[PROBLEM DETAILS]
Reproduce precisely the lines of the listing below, starting with the line that contains "theorem State.computeGa_agreement (s" and stopping after the line that contains "simp [State.computeGa, State.modAgreement]"; include nothing else.

______

/-- R44, R49, R56, R57, R61, R69, R126, R139, R175: a feedback input that takes a new level is stored and schedules a check
200 ms ahead where none is pending. A check that finds the inputs as the drives ask joins a string in HANDOVER and changes
no other; one that finds a driven-open main contactor CLOSED, or any other disagreement, locks an unlocked string as WELDED
or FEEDBACK and counts it; a LOCKED string takes WELDED alone, and that once. That a part in reset, loading or off only
stores the level is log entry 7, an inference; the time it sets follows log entry 2, and that a change of the number of
JOINED strings and the GA update it causes are one step is log entry 25, the model's choices. -/
def Obligations.Feedback : Prop :=
  ∀ (c : Str) (s : State),
    (∀ level, exec (.feedbackInputChange c .main level) s = .next (if level = (s.string c).mainInput then s else
      { s with strings := s.strings.mod c fun k => { k with
        mainInput := level
        check := if s.phase = .running ∧ k.check = none then some (s.uptime + 200) else k.check } }))
    ∧ (∀ level, exec (.feedbackInputChange c .precharge level) s = .next (if level = (s.string c).prechargeInput then s else
      { s with strings := s.strings.mod c fun k => { k with
        prechargeInput := level
        check := if s.phase = .running ∧ k.check = none then some (s.uptime + 200) else k.check } }))
    ∧ ((s.string c).check = none → exec (.feedbackCheck c) s = .next s)
    ∧ ∀ d, s.phase = .running → (s.string c).check = some d →
      ∀ (now : Nat) (wantMain wantPre : Contact), now = max s.uptime d →
        wantMain = (if (s.string c).state.mainDrive then .closed else .opened) →
        wantPre = (if (s.string c).state.prechargeDrive then .closed else .opened) →
        ((s.string c).mainInput = wantMain → (s.string c).prechargeInput = wantPre →
          ((s.string c).state ≠ .precharge .handover →
            exec (.feedbackCheck c) s = .next { s with
              uptime := now, strings := s.strings.mod c fun k => { k with check := none } })
          ∧ ((s.string c).state = .precharge .handover → ∃ t, exec (.feedbackCheck c) s = .next t
            ∧ t.string c = { s.string c with state := .joined, check := some (now + 200) }
            ∧ t.agreement.countUsed = some t.joinedCount ∧ s.posts t .stringState (.string c .joined none)
            ∧ t.envelope.limits.charge c ≤ s.envelope.limits.charge c
            ∧ t = { s with
                uptime := now, strings := t.strings, envelope := t.envelope, agreement := t.agreement, links := t.links
                choices := t.choices }))
        ∧ ∀ cause, ((s.string c).mainInput = .closed ∧ (s.string c).state.mainDrive = false ∧ cause = .welded)
            ∨ (¬((s.string c).mainInput = .closed ∧ (s.string c).state.mainDrive = false)
                ∧ ¬((s.string c).mainInput = wantMain ∧ (s.string c).prechargeInput = wantPre) ∧ cause = .feedback) →
          (∀ old, (s.string c).state = .locked old → cause = .feedback ∨ old = .welded →
            exec (.feedbackCheck c) s = .next { s with
              uptime := now, strings := s.strings.mod c fun k => { k with check := none } })
          ∧ ((∀ old, (s.string c).state = .locked old → cause = .welded ∧ old ≠ .welded) →
            ∃ t, exec (.feedbackCheck c) s = .next t
              ∧ (t.string c).state = .locked cause ∧ (∀ d, d ≠ c → t.string d = s.string d)
              ∧ (t.store.strings.get c).trips = ((s.store.strings.get c).trips).count cause
              ∧ t.envelope.limits.charge c = 0 ∧ t.envelope.limits.discharge c = 0
              ∧ s.posts t .stringState (.string c .locked (some cause))
              ∧ t = { s with
                  uptime := now, strings := t.strings, envelope := t.envelope, agreement := t.agreement
                  permit := t.permit, store := t.store, links := t.links, choices := t.choices })
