/-- What `State.closeTimeout` changes: permit, links; the rest of the state is as it was. -/
@[simp] theorem State.closeTimeout_frame (s : State) :
    (s.closeTimeout).phase = s.phase ∧ (s.closeTimeout).resetLine = s.resetLine
      ∧ (s.closeTimeout).resetKind = s.resetKind ∧ (s.closeTimeout).siteResetDue = s.siteResetDue
      ∧ (s.closeTimeout).uptime = s.uptime ∧ (s.closeTimeout).clocks = s.clocks ∧ (s.closeTimeout).chains = s.chains
      ∧ (s.closeTimeout).supervision = s.supervision ∧ (s.closeTimeout).strings = s.strings
      ∧ (s.closeTimeout).envelope = s.envelope ∧ (s.closeTimeout).plant = s.plant ∧ (s.closeTimeout).fire = s.fire
      ∧ (s.closeTimeout).store = s.store ∧ (s.closeTimeout).agreement = s.agreement
      ∧ (s.closeTimeout).siteMode = s.siteMode ∧ (s.closeTimeout).stationCap = s.stationCap
      ∧ (s.closeTimeout).serviceCap = s.serviceCap ∧ (s.closeTimeout).config = s.config
      ∧ (s.closeTimeout).choices = s.choices ∧ (s.closeTimeout).pending = s.pending := by
  unfold State.closeTimeout
  repeat' split
  all_goals simp

/-- What `State.releaseTimeout` changes: permit, links; the rest of the state is as it was. -/
@[simp] theorem State.releaseTimeout_frame (s : State) :
    (s.releaseTimeout).phase = s.phase ∧ (s.releaseTimeout).resetLine = s.resetLine
      ∧ (s.releaseTimeout).resetKind = s.resetKind ∧ (s.releaseTimeout).siteResetDue = s.siteResetDue
      ∧ (s.releaseTimeout).uptime = s.uptime ∧ (s.releaseTimeout).clocks = s.clocks
      ∧ (s.releaseTimeout).chains = s.chains ∧ (s.releaseTimeout).supervision = s.supervision
      ∧ (s.releaseTimeout).strings = s.strings ∧ (s.releaseTimeout).envelope = s.envelope
      ∧ (s.releaseTimeout).plant = s.plant ∧ (s.releaseTimeout).fire = s.fire ∧ (s.releaseTimeout).store = s.store
      ∧ (s.releaseTimeout).agreement = s.agreement ∧ (s.releaseTimeout).siteMode = s.siteMode
      ∧ (s.releaseTimeout).stationCap = s.stationCap ∧ (s.releaseTimeout).serviceCap = s.serviceCap
      ∧ (s.releaseTimeout).config = s.config ∧ (s.releaseTimeout).choices = s.choices
      ∧ (s.releaseTimeout).pending = s.pending := by
  unfold State.releaseTimeout
  repeat' split
  all_goals simp

/-- What `State.recloseExpired` changes: permit, links; the rest of the state is as it was. -/
@[simp] theorem State.recloseExpired_frame (s : State) :
    (s.recloseExpired).phase = s.phase ∧ (s.recloseExpired).resetLine = s.resetLine
      ∧ (s.recloseExpired).resetKind = s.resetKind ∧ (s.recloseExpired).siteResetDue = s.siteResetDue
      ∧ (s.recloseExpired).uptime = s.uptime ∧ (s.recloseExpired).clocks = s.clocks
      ∧ (s.recloseExpired).chains = s.chains ∧ (s.recloseExpired).supervision = s.supervision
      ∧ (s.recloseExpired).strings = s.strings ∧ (s.recloseExpired).envelope = s.envelope
      ∧ (s.recloseExpired).plant = s.plant ∧ (s.recloseExpired).fire = s.fire ∧ (s.recloseExpired).store = s.store
      ∧ (s.recloseExpired).agreement = s.agreement ∧ (s.recloseExpired).siteMode = s.siteMode
      ∧ (s.recloseExpired).stationCap = s.stationCap ∧ (s.recloseExpired).serviceCap = s.serviceCap
      ∧ (s.recloseExpired).config = s.config ∧ (s.recloseExpired).choices = s.choices
      ∧ (s.recloseExpired).pending = s.pending := by
  unfold State.recloseExpired
  repeat' split
  all_goals simp
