-- ==== Sys2Proof/Laws/Agreement.lean ====
section
/-! SUPPORT. What a computation of GA leaves, said once: the segment in force, the GA row and the GA fields. -/

namespace Sys2Proof.Machine

/-- R138: the segment in force: the one that starts last at or before the minute, or the last of the list where the minute is
before every start. -/
theorem segmentAt_inForce {l before after : List Segment} {g : Segment} {n : Nat} (h : l = before ++ g :: after)
    (hg : (g.start ≤ n ∧ ∀ h ∈ after, n < h.start) ∨ (after = [] ∧ ∀ h ∈ l, n < h.start)) :
    segmentAt l n = some g := by
  subst h
  rcases hg with ⟨hg, ha⟩ | ⟨rfl, hl⟩
  · have e : after.filter (fun g => decide (g.start ≤ n)) = [] := by simpa [List.filter_eq_nil_iff] using ha
    simp [segmentAt, List.filter_append, hg, e]
  · have e : (before ++ [g]).filter (fun g => decide (g.start ≤ n)) = [] := by
      simp only [List.filter_eq_nil_iff, decide_eq_true_eq, Nat.not_le]
      exact hl
    simp only [segmentAt, e, List.getLast?_nil, List.getLast?_concat]

/-- R65: a publication leaves the limit contribution table as it stands. -/
@[simp] theorem State.publish_table (s : State) (limits : Row) :
    (s.publish limits).envelope.table = s.envelope.table := by
  unfold State.publish
  split <;> rfl

/-- R65: an update of the limit contribution table stores what it brings. -/
@[simp] theorem State.updateTable_table (s : State) (f : LimitTable → LimitTable) :
    (s.updateTable f).envelope.table = f s.envelope.table := State.publish_table ..

/-- R140, R141: what a computation of GA changes, beside the envelope and the links: the GA fields of the agreement. -/
theorem State.computeGa_agreement (s : State) :
    s.computeGa.agreement = { s.agreement with
      basisImport := s.powerBasis.1
      basisExport := s.powerBasis.2
      bus := some s.busVoltage
      countUsed := some s.joinedCount
      gaCharge := perString s.powerBasis.1 s.busVoltage.1 s.joinedCount
      gaDischarge := perString s.powerBasis.2 s.busVoltage.1 s.joinedCount } := by
  simp [State.computeGa, State.modAgreement]

/-- R141: a computation of GA delivers the four GA entries and no other. -/
theorem State.computeGa_table (s : State) :
    s.computeGa.envelope.table = { s.envelope.table with
      ga := .both (perString s.powerBasis.1 s.busVoltage.1 s.joinedCount)
        (perString s.powerBasis.2 s.busVoltage.1 s.joinedCount) } := by
  simp [State.computeGa, State.modAgreement, State.updateGa]

/-- R140, R141: after a computation the GA fields and the GA row are those of the state it leaves. -/
theorem State.computeGa_computed (s : State) : GaComputed s.computeGa := by
  have hk : s.computeGa.chains = s.chains := by simp
  have hn : s.computeGa.joinedCount = s.joinedCount := by simp [State.joinedCount]
  have hp : s.computeGa.params = s.params := by simp [State.params]
  constructor <;> simp only [s.computeGa_agreement, s.computeGa_table, hn, hp, State.chain, hk]
  case lapsed =>
    intro h
    simp [State.powerBasis, h]
  case unresolved =>
    intro h h'
    cases e : s.agreement.state <;> simp_all [State.powerBasis]
  case resolved =>
    intro x h hx hf
    have e : s.segmentInForce = none := by
      unfold State.segmentInForce
      split
      · next k o hk ho =>
        rcases hf with hf | hf
        · simp_all
        · simp [hf o ho, segmentAt]
      · rfl
    simp [State.powerBasis, h, hx, e]
  case scheduled =>
    intro x k o before g after h hx hk ho hl hg
    simp [State.powerBasis, h, hx, State.segmentInForce, hk, ho, segmentAt_inForce hl hg]
  case share =>
    intro v source h
    have e : s.busVoltage = (v, source) := h ▸ rfl
    simp [e, perString]

end Sys2Proof.Machine
end

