-- ==== Sys2Proof/Tests/Slice0.lean ====
section
/-! SUPPORT. Tests of the model: ill-formed commands refused, the spec's worked examples, and for each statement with
hypotheses a concrete state and operands that meet them. -/

namespace Sys2Proof.Tests

open Sys2Proof.Machine

set_option maxRecDepth 20000

/-! ## Well-formedness and decoding -/

/-- A payload of 61 bytes fits no telegram. -/
theorem test_long_payload_is_ill_formed :
    (Instr.readCells .svc 0 (List.replicate 61 0)).wellFormed = false ∧
      (Instr.readCells .svc 0 (List.replicate 60 0)).wellFormed = true := by decide

/-- Each form of CLEAR-LOCK is the other row's where its payload says so. -/
theorem test_clear_lock_forms :
    (Instr.clearLockBreaker .svc 0 [1]).wellFormed = false ∧ (Instr.clearLockString .svc 0 [0]).wellFormed = false
      ∧ (Instr.clearLockBreaker .svc 0 [0]).wellFormed = true := by decide

/-- A known kind is not UNKNOWN_KIND's, nor is a payload that fits no telegram. -/
theorem test_unknown_kind_is_unknown :
    (Instr.unknownKind .stn 27 0 []).wellFormed = false ∧ (Instr.unknownKind .stn 28 0 []).wellFormed = true
      ∧ (Instr.unknownKind .stn 0 0 (List.replicate 61 0)).wellFormed = false := by decide

/-- A telegram runs to the next flag, and a module has sixteen cells. -/
theorem test_flag_and_seventeen_cells_are_ill_formed :
    (Instr.telegram .cnv [1, 0x7E, 2]).wellFormed = false
      ∧ (Instr.chainReply .one (.module true 1 false (Vector.replicate 16 0) (Vector.replicate 4 0)
        (List.replicate 17 1))).wellFormed = false := by decide

/-- No row of the table has bits, so no word spells a command. -/
theorem test_no_word_spells_a_command : decodeTableWord 8 0x7E = none := rfl

/-! ## Links: framing (R158, R160) -/

/-- The check value of the CRC-16 with this polynomial, initial value and bit order over the digits 1 to 9 (the published
catalogue of CRCs, from outside the spec). -/
theorem test_crc16_check :
    crc16 [0x31, 0x32, 0x33, 0x34, 0x35, 0x36, 0x37, 0x38, 0x39] = 0x29B1#16 := by decide

/-- The check value of the CRC-32 with these settings over the digits 1 to 9 (the same catalogue). -/
theorem test_crc32_check :
    crc32 [0x31, 0x32, 0x33, 0x34, 0x35, 0x36, 0x37, 0x38, 0x39] = 0xCBF43926#32 := by decide

/-- R158: a byte of value 0x7E is sent as 0x7D 0x5E, and comes back. -/
theorem test_escape : escape [0x7E, 1, 0x7D] = [0x7D, 0x5E, 1, 0x7D, 0x5D]
    ∧ unescape [0x7D, 0x5E, 1, 0x7D, 0x5D] = some [0x7E, 1, 0x7D] := by decide

/-- R160: a raw status marker ends a telegram as a bad one and shows its code byte. -/
theorem test_marker_inside_telegram : receive [1, 2, 0x7B, 0x1E] = [.bad, .status 0x1E] := by decide

/-- R158: code 2 is sent as 0x2D; a code byte whose halves do not add to 15 is not valid. -/
theorem test_status_byte : statusByte 2 = 0x2D ∧ statusCode 0x2D = some 2 ∧ statusCode 0x2C = none := by decide

/-! ## Worked examples of the spec -/

/-- Section 2.4.1: the nine replies of the worked sequence, at default parameters. -/
theorem test_rise_sequence :
    let after (l : List Int) := l.foldl (fun k x => SensorTrack.evaluate .defaults k (some x)) SensorTrack.unset
    after [250, 270, 290, 310] = ⟨4028, .frozen, some 59, .pre⟩
      ∧ after [250, 270, 290, 310, 330, 355] = ⟨4028, .frozen, some 104, .heat⟩
      ∧ after [250, 270, 290, 310, 330, 355, 300, 275] = ⟨4028, .tracking, some 24, .none⟩
      ∧ after [250, 270, 290, 310, 330, 355, 300, 275, 270] = ⟨4032, .tracking, some 18, .none⟩ := by decide

/-- Section 4.2.1: the default charge table at the table's inputs, and the falling segment of the uneven list. -/
theorem test_interpolation :
    [-150, -100, -23, 43, 100, 412, 549, 550].map (fun x => interpolate x chargeTableDefault)
      = [0, 0, 308, 1088, 2000, 1380, 10, 0]
    ∧ interpolate 311 [⟨300, 1200⟩, ⟨330, 500⟩] = 943 := by decide

/-- A module record that has replied. -/
def replied (cells : Vector (Option Nat) 16) (sensors : Vector (Option Int) 4) : ModuleRecord :=
  { ModuleRecord.cleared with status := .current, cells := cells, sensors := sensors }

/-- Section 2.7.1: the string of the worked example, sensor 4 of module 3 as given. -/
def exampleChain (last : Int) : Chain :=
  let plain : Vector (Option Nat) 16 := Vector.replicate 16 (some 3400)
  { Chain.atReset ⟨1, 3⟩ with
    modules := (((Vector.replicate 12 ModuleRecord.cleared).set 0
      (replied (plain.set 4 (some 3480)) #v[some 62, some 58, some 55, some 71])).set 1
      (replied (plain.set 8 (some 3318)) #v[some 49, none, some 44, some 47])).set 2
      (replied plain #v[some 80, some 77, some 83, some last]) }

/-- Section 2.7.1: VH 1600 and 2500, TD 1104 and 2500; with 512 in place of 90, TD 380 and 1570. -/
theorem test_vh_and_td :
    (exampleChain 90).vh .defaults = (1600, 2500) ∧ (exampleChain 90).td .defaults = (1104, 2500)
      ∧ (exampleChain 512).td .defaults = (380, 1570) := by decide

/-- Section 2.7.2: cells 2, 7, 9 and 14 of module 3 are chosen. -/
theorem test_balancing :
    chooseFour (candidates #v[some 3320, some 3352, some 3330, some 3330, some 3330, some 3330, some 3345, some 3330,
      some 3352, some 3330, some 3345, some 3330, some 3340, some 3361, some 3330, some 3330] 3318 20 3300)
      = [2, 7, 9, 14] := by decide

/-- Section 3.5: with a limit of 1200 a current of 1320 is within bounds and 1321 is not; with 0 the bound is 50. -/
theorem test_excursions : isExcursion 1320 1200 0 = false ∧ isExcursion 1321 1200 0 = true
    ∧ isExcursion 50 0 0 = false ∧ isExcursion (-51) 0 0 = true := by decide

/-- R83: the fan duties at 290, 350 and 437. -/
theorem test_fan_duty : [290, 350, 437].map (fun x => runFanDuty .defaults (some x)) = [64, 140, 240] := by decide

/-- R93: CD at inlets of 353 and 410, and 2123 at 401 with a derate from 340 to 470. -/
theorem test_coolant_derate :
    coolantDerate .defaults (.value 353) .ok = 3880 ∧ coolantDerate .defaults (.value 410) .ok = 1600
      ∧ coolantDerate { Params.defaults with derateStart := 340, derateStop := 470 } (.value 401) .ok = 2123 := by decide

/-- Section 7.3: five head replies at 150.0 A of discharge, 1000 ms apart, count 2 with 300000 carried. -/
theorem test_throughput :
    let t := (List.range 5).foldl (fun t _ => StringStats.integrate t (-1500) 1000) StringStats.zero
    t.dischargeThroughput = 2 ∧ t.dischargeResidue = 300000 ∧ t.chargeThroughput = 0 := by decide

/-- Section 7.4: the histogram of the example is halved before the sample is added. -/
theorem test_halving :
    (Histogram.sample ⟨0, 5, 16777214, 9, 1, 0, 16777229⟩ 200) = ⟨0, 2, 8388608, 4, 0, 0, 8388614⟩ := by decide

/-- Section 8.8.1: per-string currents at 624.0 V with two JOINED strings. -/
theorem test_per_string : perString 1500 6240 2 = 1201 ∧ perString 3000 6240 2 = 2403 ∧ perString 1000 6240 2 = 801 := by
  decide

/-- R138: the segment in force before the first start, and from each start on. -/
theorem test_segment_in_force :
    let l : List Segment := [⟨360, 1500, 4000⟩, ⟨1080, 0, 5000⟩]
    [0, 359, 360, 1079, 1080, 1439].map (fun m => (segmentAt l m).map Segment.start)
      = [some 1080, some 1080, some 360, some 360, some 1080, some 1080] := by decide

/-- Section 8.8.1: C1 and S1 resolve to 3000 and 3000 with ramp 100; with C2's import of 400 they mismatch. -/
theorem test_resolution :
    let s1 : Offer := ⟨true, .ok, 4500, 3000, 100, 500, some 1075, [⟨360, 1500, 4000⟩, ⟨1080, 0, 5000⟩]⟩
    resolution (some ⟨false, .ok, 3000, 3500, 200, 0, none, []⟩) (some s1) false
        = (.resolved, ⟨false, false, true⟩, some ⟨3000, 3000, 100⟩)
      ∧ resolution (some ⟨true, .ok, 400, 3500, 200, 0, none, []⟩) (some s1) false
        = (.mismatch, ⟨true, false, true⟩, none) := by decide

/-- Section 9.6: trips at 100, 300 and 650 s lock out; with the third at 701 s they do not. -/
theorem test_lockout : lockout [100000, 300000, 650000] = true ∧ lockout [100000, 300000, 701000] = false := by decide

/-- R98: one sample at each boundary of the loop resistances. -/
theorem test_loop_samples :
    [199, 200, 1499, 1500, 12000, 12001].map sampleState = [.short, .alarm, .alarm, .normal, .normal, .opened] := by decide

/-- R157: the lower of two speeds equally near is taken. -/
theorem test_nearest_speed : nearestSpeed 14400 = 9600 ∧ nearestSpeed 14401 = 19200 ∧ nearestSpeed 900000 = 115200 := by
  decide

/-- R176: the defaults pass the check CONTENT; a scan range with its first address after its last does not. -/
theorem test_content : Params.defaults.contentOk = true
    ∧ { Params.defaults with firstAddr := 5, lastAddr := 4 }.contentOk = false := by decide

/-! ## States that meet the hypotheses of the statements -/

/-- The part after a power-on, with one request at the head of a link's queue. -/
def asked (l : Link) (kind : Byte) (payload : List Byte) : State :=
  State.reset.modLink l fun k => { k with queue := [⟨kind, 0, payload⟩] }

/-- A state with string 1 in a state. -/
def withString (s : State) (g : StringState) : State :=
  s.modString .one fun k => { k with state := g }

/-- A state at a fire stage. -/
def atStage (s : State) (g : FireStage) : State :=
  { s with fire := { s.fire with stage := g } }

/-- A state in MAINTENANCE, with SVC's PRESENT taken. -/
def maintained (s : State) : State :=
  { s.modLink .svc fun k => { k with taken := some .present } with siteMode := .maintenance }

______

[THE ANSWER]
theorem State.computeGa_agreement (s : State) :
    s.computeGa.agreement = { s.agreement with
      basisImport := s.powerBasis.1
      basisExport := s.powerBasis.2
      bus := some s.busVoltage
      countUsed := some s.joinedCount
      gaCharge := perString s.powerBasis.1 s.busVoltage.1 s.joinedCount
      gaDischarge := perString s.powerBasis.2 s.busVoltage.1 s.joinedCount } := by
  simp [State.computeGa, State.modAgreement]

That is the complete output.